Learning to Rank for Information Retrieval and Its Related Applications
Information retrieval has made significant progress in retrieving relevant results for user information need. How to retrieve relevant information more accurately has been one of the important topics in the communities of information retrieval and machine learning. In this talk, I will briefly describe the problem of learning to rank, and share my experience of how to design a learning-based ranking algorithm for the problem. In addition, I will also introduce some related applications to which the learning to rank techniques can be applied, including machine translation, object search, entity search, and recommender system. Furthermore, I will show some emerging search engines in the context of social networking environment.

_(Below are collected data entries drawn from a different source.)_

-- ==== Sys2Proof/Tests/Slice0.lean ====
section
/-! SUPPORT. The session's own tests: the checks of a term, a configured part, effects of single steps, and for each statement states and
operands that meet its hypotheses. -/

namespace Sys2Proof.Tests

open Sys2Proof Sys2Proof.Machine

set_option Elab.async false

/-! ## A configured part -/

def sharedPart : Memory :=
  [(0, 4), (1, 2), (2, 3), (3, 2), (4, 0x01), (5, 0xF4), (6, 0x07), (7, 0xD0), (9, 200), (10, 0x01), (11, 0x2C), (12, 0x07), (13, 0xD0),
   (14, 20), (15, 2), (16, 2), (18, 1), (19, 2), (20, 3), (21, 4), (22, 5), (23, 6), (24, 7), (25, 8), (26, 9), (27, 10), (28, 11)]

def linePart : Memory :=
  [(64, 0x10), (65, 1), (66, 0x04), (67, 0x10), (68, 0x20), (69, 0x30), (70, 0x40), (71, 0x50), (72, 0x60), (73, 0x70), (74, 0x80),
   (75, 0x90), (76, 0xA0), (77, 0xB0), (78, 0xC0), (79, 0xD0), (80, 0xE0), (81, 0xF0), (99, 0xC0), (102, 5), (103, 0x91)]

def zonePart : Memory :=
  [(132, 7), (133, 2), (134, 0x02), (135, 0x58), (137, 20), (138, 0x01), (139, 0xF4), (141, 60), (142, 0x01), (143, 0x2C), (144, 0x01),
   (145, 0xF4), (146, 10), (147, 20), (148, 3), (149, 5), (150, 5), (151, 5), (153, 100), (155, 20), (157, 120), (159, 120), (160, 30),
   (162, 60), (163, 60), (164, 2)]

/-- A valid image of station 1 of a wheel of four: all sixteen line functions, the panel at 3. -/
def body : Memory := sharedPart ++ linePart ++ zonePart

/-- The image with its check value, as a service tool leaves it. -/
def image : Memory := body ++ [(254, 0x20), (255, 0xD6)]

theorem test_imageIsCanonical : image.wf = true := by decide +kernel
theorem test_imagePassesEveryTest : loadCheck false image 0 = .ok := by decide +kernel
theorem test_blankImageFailsTheCheckValue : loadCheck false [] 0 = .checkValue := by decide +kernel
theorem test_digest : image.digest = 0x7DFC := by decide +kernel
theorem test_checkValueOfTheNineBytes : crc16 [0x31, 0x32, 0x33, 0x34, 0x35, 0x36, 0x37, 0x38, 0x39] = 0x29B1 := by decide +kernel

/-- The part of this image, in service and on the link. -/
def part : State :=
  { State.reset with
    now := 3000000
    zoneMode := .inService
    lc := { State.reset.lc with receiverOn := true }
    mu := { State.reset.mu with linkState := .joined }
    cs := { State.reset.cs with stored := image, working := image, stage := .entered, number := 1 } }

/-- The same part in SETUP, its straps at 1. -/
def bench : State :=
  { part with zoneMode := .setup, mu := State.reset.mu, cs := { part.cs with straps := { number := 1, setup := true } } }

def withLink (l : LinkState) (s : State) : State := { s with mu := { s.mu with linkState := l } }
def withPeer (k : Station) (r : PeerRecord) (s : State) : State := setPeer k r s
def present : PeerRecord :=
  { PeerRecord.unknown with state := .present, reportedLink := some .joined, lastPresence := some 2900000, lastAccepted := some 2900000 }
def withOwner (k : Station) (e : OwnerEntry) (s : State) : State := setOwner k e s
def withMedium (m : Medium) (s : State) : State := setMedium m s
def sending (content : OwnContent) (s : State) : State := withMedium (.own { content := content, bytes := [1, 2, 3], start := 2999000 }) s
def receiving (babble afterOwn : Bool) (s : State) : State :=
  withMedium (.reception { start := 2990000, babble := babble, afterOwn := afterOwn }) s
def withIncidents (list : List Incident) (s : State) : State := { s with rs := { s.rs with incidents := list } }
def incident (id : Nat) (f : FaultId) (state : IncidentState) : Incident :=
  { id := id, fault := f, state := state, attempts := 1, detectedAt := 5, recurrences := 0, carried := false }
def at_ (position : Nat) (s : State) : State := { s with lc := { s.lc with position := position } }

def fromPeer : Header := { sender := 2, group := 0xFFF, version := 1 }
def fromPanel : Header := { sender := 3, group := 0x801, version := 1 }
def fromTool : Header := { sender := 15, group := 0x801, version := 1 }

/-! ## The checks of a term: for each, a term it refuses -/

def long : List Byte := List.replicate 57 0
def resyncFrame : List Byte := frameBytes 2 .resync groupAll [15]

Ming-Feng Tsai is currently an Assistant Professor in the Department of Computer Science at National Chengchi University. He received his Ph.D. degree from National Taiwan University in 2009. During his Ph.D. study, he was at Microsoft Research Asia as a visiting student with the Web Search & Mining Group, and was awarded by the research center the “Best Intern of the Year.” After receiving his Ph.D. degree, he worked at National University of Singapore as a Research Fellow, participating in a research project related to machine translation. In 2010, sponsored by National Science Council, he joined University of Illinois at Urbana-Champaign as a postdoctoral visitor, working on a project associated with advanced Web search and mining. His research interests span the area of information retrieval, machine learning, web search and mining, social network analysis, and natural language processing.